MPEG-2 supports both interlaced and progressive scan video streams. In progressive scan streams, the basic unit of encoding is a frame, while in interlaced streams, the basic unit is a field. In the discussion below, the generic terms "picture" and "image" refer to either fields or frames, depending on the type of stream.

The MPEG-2 stream is made up of a series of data frames encoding pictures. The three ways of encoding a picture are: intra-coded (I picture), forward predictive (P picture) and bidirectional predictive (B picture).

The video image is separated into one luminance (Y) and two chrominance channels (also called color difference signals U and V). It is also divided into "macroblocks", which are the basic unit of coding within a picture. Each macroblock is divided into four 8x8 luminance blocks. The number of 8x8 chrominance blocks per macroblock depends on the chrominance format of the source image. For example, in the common 4:2:0 format, there is one chrominance block per macroblock for each of the channels, making a total of six blocks per macroblock.

In the case of I pictures, the actual image data is then passed through the encoding process described below. P and B pictures are first subjected to a process of "motion compensation", in which they are correlated with the previous (and in the case of B pictures, the next) image. Each macroblock in the P or B picture is then associated with an area in the previous or next image that is well-correlated with it. The "motion vector" that maps the macroblock to its correlated area is encoded, and then the difference between the two areas is passed through the encoding process described below.

Each block is treated with an 8x8 discrete cosine transform. The resulting DCT coefficients are then quantized according to a pre-defined scheme, re-ordered to maximize the probability of long runs of zeros, and run-length coded. Finally a fixed-table huffman encoding scheme is applied.

I pictures encode for spacial redundancy, P and B pictures for temporal redundancy. Because adjacent frames in a video stream are often well-correlated, P pictures may be 10% of the size of I pictures, and B pictures 2% of their size.

The sequence of different frame types is called the Group of Pictures (GOP) structure. There are many possible structures but a common one is 15 frames long, and has the sequence I_BB_P_BB_P_BB_P_BB_P_BB_P_BB_. A similar 12 frame sequence is also common. The ratio of I, P and B pictures in the GOP structure is determined by the nature of the video stream and the bandwidth constraints on the output stream, although encoding time may also be an issue. This is particularly true in live transmission and in real-time environments with limited computing resources, as a stream containing many B pictures can take three times longer to encode than an I-picture-only file.

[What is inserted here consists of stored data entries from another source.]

/-- The unit and offset of a device address. -/
def devAddr (ea : Dword) (pw : PWord) : Nat × Nat := (pw.off / 2 ^ 24, pw.off % 2 ^ 24 + ea.toNat % 4)

/-- An element of `n` bytes read through its translated words: the value and whether it is poisoned. -/
def State.readElem (s : State) (i : Issuer) (ea : Dword) (n : Nat) (xs : List (Dword × PWord)) : (Dword × Bool) × State :=
  match xs with
  | [] => ((0, false), s)
  | x :: _ =>
    if x.2.kind = 4 then
      let a := devAddr ea x.2
      ((BitVec.ofNat 64 (s.devRead a.1 a.2 n), false), s)
    else
      let (ws, s) := s.readWords i xs
      ((pickBytes ea n ws, ws.any (fun w => w.2)), s)

/-! ### Writing -/

/-- A word with the bytes `bs` put in from byte `o` on. -/
def setBytes (w : Word) (o : Nat) (bs : List Byte) : Word :=
  let old := leBytes 4 w.toNat
  BitVec.ofNat 32 (leNat ((old.take o ++ bs ++ old.drop (o + bs.length)).take 4))

/-- The bytes of an element that fall into its word number `j`, with their place in it. -/
def pieceOf (ea : Dword) (data : List Byte) (j : Nat) : Nat × List Byte :=
  let o := ea.toNat % 4
  if j = 0 then (o, data.take (4 - o)) else (0, (data.drop (4 * j - o)).take 4)

/-- The checker is on for the context of a stream (R186, R304). -/
def State.checkerOn (s : State) : Bool :=
  match s.cur.role with
  | .warp => bit s.myGroup.mctl 0
  | .bowler => s.cur.bow.schk

/-- The level at which an OWN is carried out: a synchronising one climbs to its meeting node while the checker is on (R185). -/
def State.ownLevel (s : State) (i : Issuer) (top : Nat) (k : WKey) (sync : Bool) : Nat :=
  if sync && s.checkerOn then s.meetOwnLevel i top k else s.stopLevel i top k

/-- Bytes written to one translated word by the executing stream. -/
def State.writeWord (s : State) (i : Issuer) (sc : Scope) (sync : Bool) (x : Dword × PWord) (o : Nat) (bs : List Byte) : State :=
  let f := fun w => setBytes w o bs
  let whole := bs.length ≥ 4
  if x.2.kind = 2 then s.poolWr i (s.nameOf x) f whole
  else if x.2.kind = 3 then s.homePut x.2 (f (memWord s.mem (pwKey x.2))) false
  else
    let top := s.levelOf i sc x.2
    (s.ownAt i top (s.ownLevel i top (s.nameOf x) sync) (s.nameOf x) f whole).2

def State.writeWordsFrom (s : State) (i : Issuer) (sc : Scope) (sync : Bool) (ea : Dword) (data : List Byte) :
    Nat → List (Dword × PWord) → State
  | _, [] => s
  | j, x :: rest =>
    let p := pieceOf ea data j
    (s.writeWord i sc sync x p.1 p.2).writeWordsFrom i sc sync ea data (j + 1) rest

/-- An element written through its translated words. -/
def State.writeElem (s : State) (i : Issuer) (sc : Scope) (sync : Bool) (ea : Dword) (data : List Byte)
    (xs : List (Dword × PWord)) : State :=
  match xs with
  | [] => s
  | x :: _ =>
    if x.2.kind = 4 then
      let a := devAddr ea x.2
      s.devWrite .sw a.1 a.2 data.length (leNat data)
    else s.writeWordsFrom i sc sync ea data 0 xs

/-! ### The scope checker on an access (R185) -/

/-- The spans of an access's requests are used at the nodes of the issuer's chain (R179). -/
def State.noteSpans (s : State) (i : Issuer) (ks : List WKey) : State :=
  (requests (cohKeys ks)).foldl (fun s r =>
    (chainLevels i 5).foldl (fun s l => s.trackSpan (chainNode i.core l) r) s) s

/-- A read brings the words of its requests' spans that it does not touch with it (R179). -/
def State.fillSpans (s : State) (i : Issuer) (ks : List WKey) : State :=
  (spanExtra ks).foldl (fun s k => if s.gone k.pw then s else (s.rd i k).2.2) s

/-- An OWN takes the words of its requests' spans that it does not write with it (R179): a remote atomic recalls them to their
home. -/
def State.ownSpans (s : State) (i : Issuer) (sc : Scope) (sync atomic : Bool) (ks : List WKey) : State :=
  (spanExtra ks).foldl (fun s k =>
    let top := s.levelOf i sc k.pw
    if s.gone k.pw then s
    else if atomic && top ≥ 6 then s.recall k.pw (s.needOf i (chainLevels i 5) k)
    else s.ownOnly i (s.ownLevel i top k sync) k) s

/-- A synchronising access checked and recorded, request by request; none is class 5. -/
def State.checkAccess (s : State) (i : Issuer) (sc : Scope) (ks : List WKey) (own whole : Bool) : Option State :=
  let on := s.checkerOn
  (requests (cohKeys ks)).foldl (fun acc r =>
    match acc, r with
    | some s, k :: _ => s.checkSync i (s.levelOf i sc k.pw) sc r own whole on
    | acc, _ => acc) (some s)

/-! ### Operation counters (R189) -/

/-- An operation completes: completions are reported in issue order. -/
def opsDone (l : List OpRef) (id : Nat) : List OpRef :=
  (l.map (fun o => if o.id = id then { o with done := true } else o)).dropWhile (fun o => o.done)
/-- An operation withdrawn. -/
def opsDrop (l : List OpRef) (id : Nat) : List OpRef := (l.filter (fun o => o.id != id)).dropWhile (fun o => o.done)

def Hart.gaDone (h : Hart) (c : Option Nat) : Hart :=
  match c with
  | none => h
  | some id => { h with m := { h.m with ga := opsDone h.m.ga id } }

/-! ### Pending stores (R200) -/

/-- The deltas have their acknowledgements, or the group has lost a member and none is waited for (R194, R345). -/
def State.acksIn (s : State) (acks : List DeltaId) : Bool :=
  s.parity.degraded || acks.all (fun a => s.parity.sent.all (fun d => d.id != a))

/-- A dirty copy of a pool word in the issuer's own caches: the device has no write for it yet (R193). -/
def State.poolDirty (s : State) (i : Issuer) (k : WKey) : Bool :=
  (chainLevels i 1).any (fun l => isDirty (s.copyAt (chainNode i.core l) k).st)

/-- The access counts as performed (R193, R194, R200). -/
def State.storeEnded (s : State) (st : Store) : Bool :=
  st.elems.isEmpty && st.range.isNone && st.faults.isEmpty && s.acksIn st.acks && !st.pool.any (s.poolDirty s.me)

/-- Performed stores leave the list, and the ga counter with them. -/
def State.tidyStores (s : State) : State :=
  let done := s.cur.m.stores.filter s.storeEnded
  let h := done.foldl (fun (h : Hart) st => h.gaDone st.counted) s.cur
  { s with cur := { h with m := { h.m with stores := h.m.stores.filter (fun st => !s.storeEnded st) } } }

/-! ### Outstanding requests (R1, R12, R179) -/

/-- The line frames that accesses of these addresses and lengths touch: one request for each. -/
def framesOf (l : List (Dword × Nat)) : Nat :=
  ((l.flatMap (fun e => (wordsAt e.1 e.2).map (fun va => va.toNat / 128))).dedup).length
/-- The requests of a returning access that has no answer. -/
def Ret.requests (r : Ret) : Nat :=
  if r.confirmed || r.trap.isSome then 0 else framesOf (r.elems.map (fun e => (e.ea, e.bytes)))
/-- The requests of a store-like access that is not performed. -/
def Store.requests (st : Store) : Nat :=
  if st.range.isSome then 1 else framesOf (st.elems.map (fun e => (e.ea, e.data.length)))
/-- The outstanding requests of the warps of a core. -/
def State.requestsOf (s : State) (core : Nat) : Nat :=
  (s.allHarts.filter (fun h => h.role == .warp && h.pl.core == core)).foldl
    (fun n h => (h.m.stores.map Store.requests).foldl (· + ·) ((h.m.returning.map Ret.requests).foldl (· + ·) n)) 0
/-- The core of the executing warp has room for `n` requests more: it keeps at most 4,096. -/
def State.requestRoom (s : State) (n : Nat) : Bool := s.cur.role == .bowler || s.requestsOf s.cur.pl.core + n ≤ 4096

/-- The lowest address of an access that is refused, where one of its words is. -/
def refusedAt (ea va : Dword) : Dword := if va.toNat < ea.toNat then ea else va

/-- Every element of a store translated: what each gives, in order. -/
def State.xlatStore (s : State) (priv : Bool) (fine : Bool) :
    List StElem → List (StElem × Except (Dword × Nat) (List (Dword × PWord))) × State
  | [] => ([], s)
  | e :: rest =>
    let (r, s) := s.xlatWords { write := true, fine := fine } priv (wordsAt e.ea e.data.length)
    let (rs, s) := s.xlatStore priv fine rest
    ((e, r) :: rs, s)

/-- The faults of a translated store, one for each lane. -/
def storeFaults (l : List (StElem × Except (Dword × Nat) (List (Dword × PWord)))) : List LaneFault :=
  l.foldl (fun acc x => match x.2 with
    | .error e => addLane acc { lane := x.1.lane, kind := e.2, va := refusedAt x.1.ea e.1 }
    | .ok _ => acc) []

/-- The words of a translated store. -/
def storeKeys (s : State) (l : List (StElem × Except (Dword × Nat) (List (Dword × PWord)))) : List WKey :=
  l.flatMap (fun x => match x.2 with
    | .error _ => []
    | .ok ws => ws.map s.nameOf)

/-- The store-like forms that act on lanes; the others write nothing when any part faults (R200). -/
def laneStore : Instr → Bool
  | .vst _ | .vsct _ | .tst _ | .vpush _ => true
  | _ => false
/-- The form may store to KIND 4 (R22). DESIGN CHOICE, log entry 80: of the scalar forms only SST may; the pushes of SPUSH and CALL
are refused there. -/
def fineStore : Instr → Bool
  | .sst _ => true
  | _ => false

/-- The elements of a translated store written, ascending (R204), except in faulted lanes. -/
def State.writeStore (s : State) (i : Issuer) (sc : Scope) (sync : Bool) (bad : Nat → Bool)
    (l : List (StElem × Except (Dword × Nat) (List (Dword × PWord)))) : State :=
  l.foldl (fun s x => match x.2 with
    | .error _ => s
    | .ok ws => if bad x.1.lane then s else s.writeElem i sc sync x.1.ea x.1.data ws) s

/-- A store with release ordering, which synchronises (R185, R210). -/
def relStore : Instr → Bool
  | .sst f | .vst f | .vsct f | .tst f => isRel f.ord
  | _ => false

/-- The elements of a store performed by the executing stream: the faults, the pool words written, and the state after. -/
def State.performElems (s : State) (i : Instr) (sc : Scope) (priv : Bool) (elems : List StElem) :
    List LaneFault × List WKey × State :=
  let (l, s) := s.xlatStore priv (fineStore i) elems
  let fs := storeFaults l
  let bad := fun lane => if laneStore i then fs.any (fun f => f.lane == lane) else !fs.isEmpty
  let done := storeKeys s (l.filter (fun x => !bad x.1.lane))
  (fs, done.filter (fun k => k.pw.kind == 2),
    ((s.ownSpans s.me sc (relStore i) false done).writeStore s.me sc (relStore i) bad l).noteSpans s.me done)

/-- The level of a fence or release at a scope by the executing stream. -/
def State.fenceLevel (s : State) (sc : Scope) : Nat := scopeLevel s.me sc 0

/-- The words of a byte range, in ascending order (R222). -/
def rangeWords (r : Nat × Nat) : List Dword :=
  if r.2 = 0 then [] else wordsAt (BitVec.ofNat 64 r.1) r.2

/-- One word written back (R222): coherent words are pushed to N_S, pool words go to the device at system scope. -/
def State.cwbWord (s : State) (sc : Scope) (x : Dword × PWord) : State :=
  if x.2.kind = 2 then (if scopeNum sc ≥ 6 then s.poolCwb s.me (s.nameOf x) else s)
  else if x.2.kind ≤ 1 then s.performWord s.me (s.levelOf s.me sc x.2) (s.nameOf x)
  else s

/-- One word invalidated (R222): clean copies of coherent words in the issuer's own chain below N_S, every copy of pool
words at system scope. -/
def State.cinvWord (s : State) (sc : Scope) (x : Dword × PWord) : State :=
  if x.2.kind = 2 then (if scopeNum sc ≥ 6 then s.poolDrop s.me (s.nameOf x) else s)
  else
    let top := s.levelOf s.me sc x.2
    (chainLevels s.me 1).foldl (fun s l =>
      let c := s.copyAt (chainNode s.me.core l) (s.nameOf x)
      if l < top ∧ (c.st = CohSt.s ∨ c.st = CohSt.e) then (s.setCopy { c with st := .i, val := none }).trimTable else s) s

/-- The words of a range that translate, in order, whatever their permission (R310); the others are skipped (R222). -/
def State.rangeMap (s : State) (f : State → Dword × PWord → State) (vas : List Dword) : State :=
  vas.foldl (fun s va => if !canonical va then s else match s.xlatPage {} true va with
    | (.error _, s) => s
    | (.ok pw, s) => f s (va, pw)) s

/-- CWB or CWBI of a range. -/
def State.performRange (s : State) (i : Instr) (sc : Scope) (r : Nat × Nat) : State :=
  let s := s.rangeMap (fun s x => s.cwbWord sc x) (rangeWords r)
  match i with
  | .cwbi _ => s.rangeMap (fun s x => s.cinvWord sc x) (rangeWords r)
  | _ => s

The output bit-rate of an MPEG-2 encoder can be constant or variable, with the maximum bit rate determined by the playback media - for example the DVD movie maximum is 10.4 Mbit/s. To achieve a constant bit-rate the degree of quantization is iteratively altered to achieve the output bit-rate requirement. Increasing quantization leads to visible artefacts when the stream is decoded, generally in the form of "mosaicing", where the discontinuities at the edges of macroblocks become more visible as bit rate is reduced. Sony Launched The MPEG IMX Professional Videotape For an Bitrate Of Up To 50Mbps @ 4:2:2P@ML

MPEG-2 audio encoding

MPEG-2 also introduces new audio encoding methods. These are

MPEG-2 on DVD

Additional restictions and modifications on DVD.

MPEG-2 on DVB

Additional restictions and modifications on DVB.

MPEG-2 standards

; ISO/IEC 13818-1 : Systems - describes synchronization and multiplexing of video and audio. ; ISO/IEC 13818-2 : Video - compression codec for interlaced and non-interlaced video signals. ; ISO/IEC 13818-3 : Audio - compression codec for perceptual coding of audio signals. A multichannel-enabled extension of MPEG-1 audio (MP3). ; ISO/IEC 13818-4 : Describes procedures for testing compliance. ; ISO/IEC 13818-5 : Describes systems for Software simulation. ; ISO/IEC 13818-6 : Describes extensions for DSM-CC (Digital Storage Media Command and Control.) ; ISO/IEC 13818-7 : Advanced Audio Coding (AAC) ; ISO/IEC 13818-9 : Extension for real time interfaces. ; ISO/IEC 13818-10 : Conformance extensions for DSM-CC.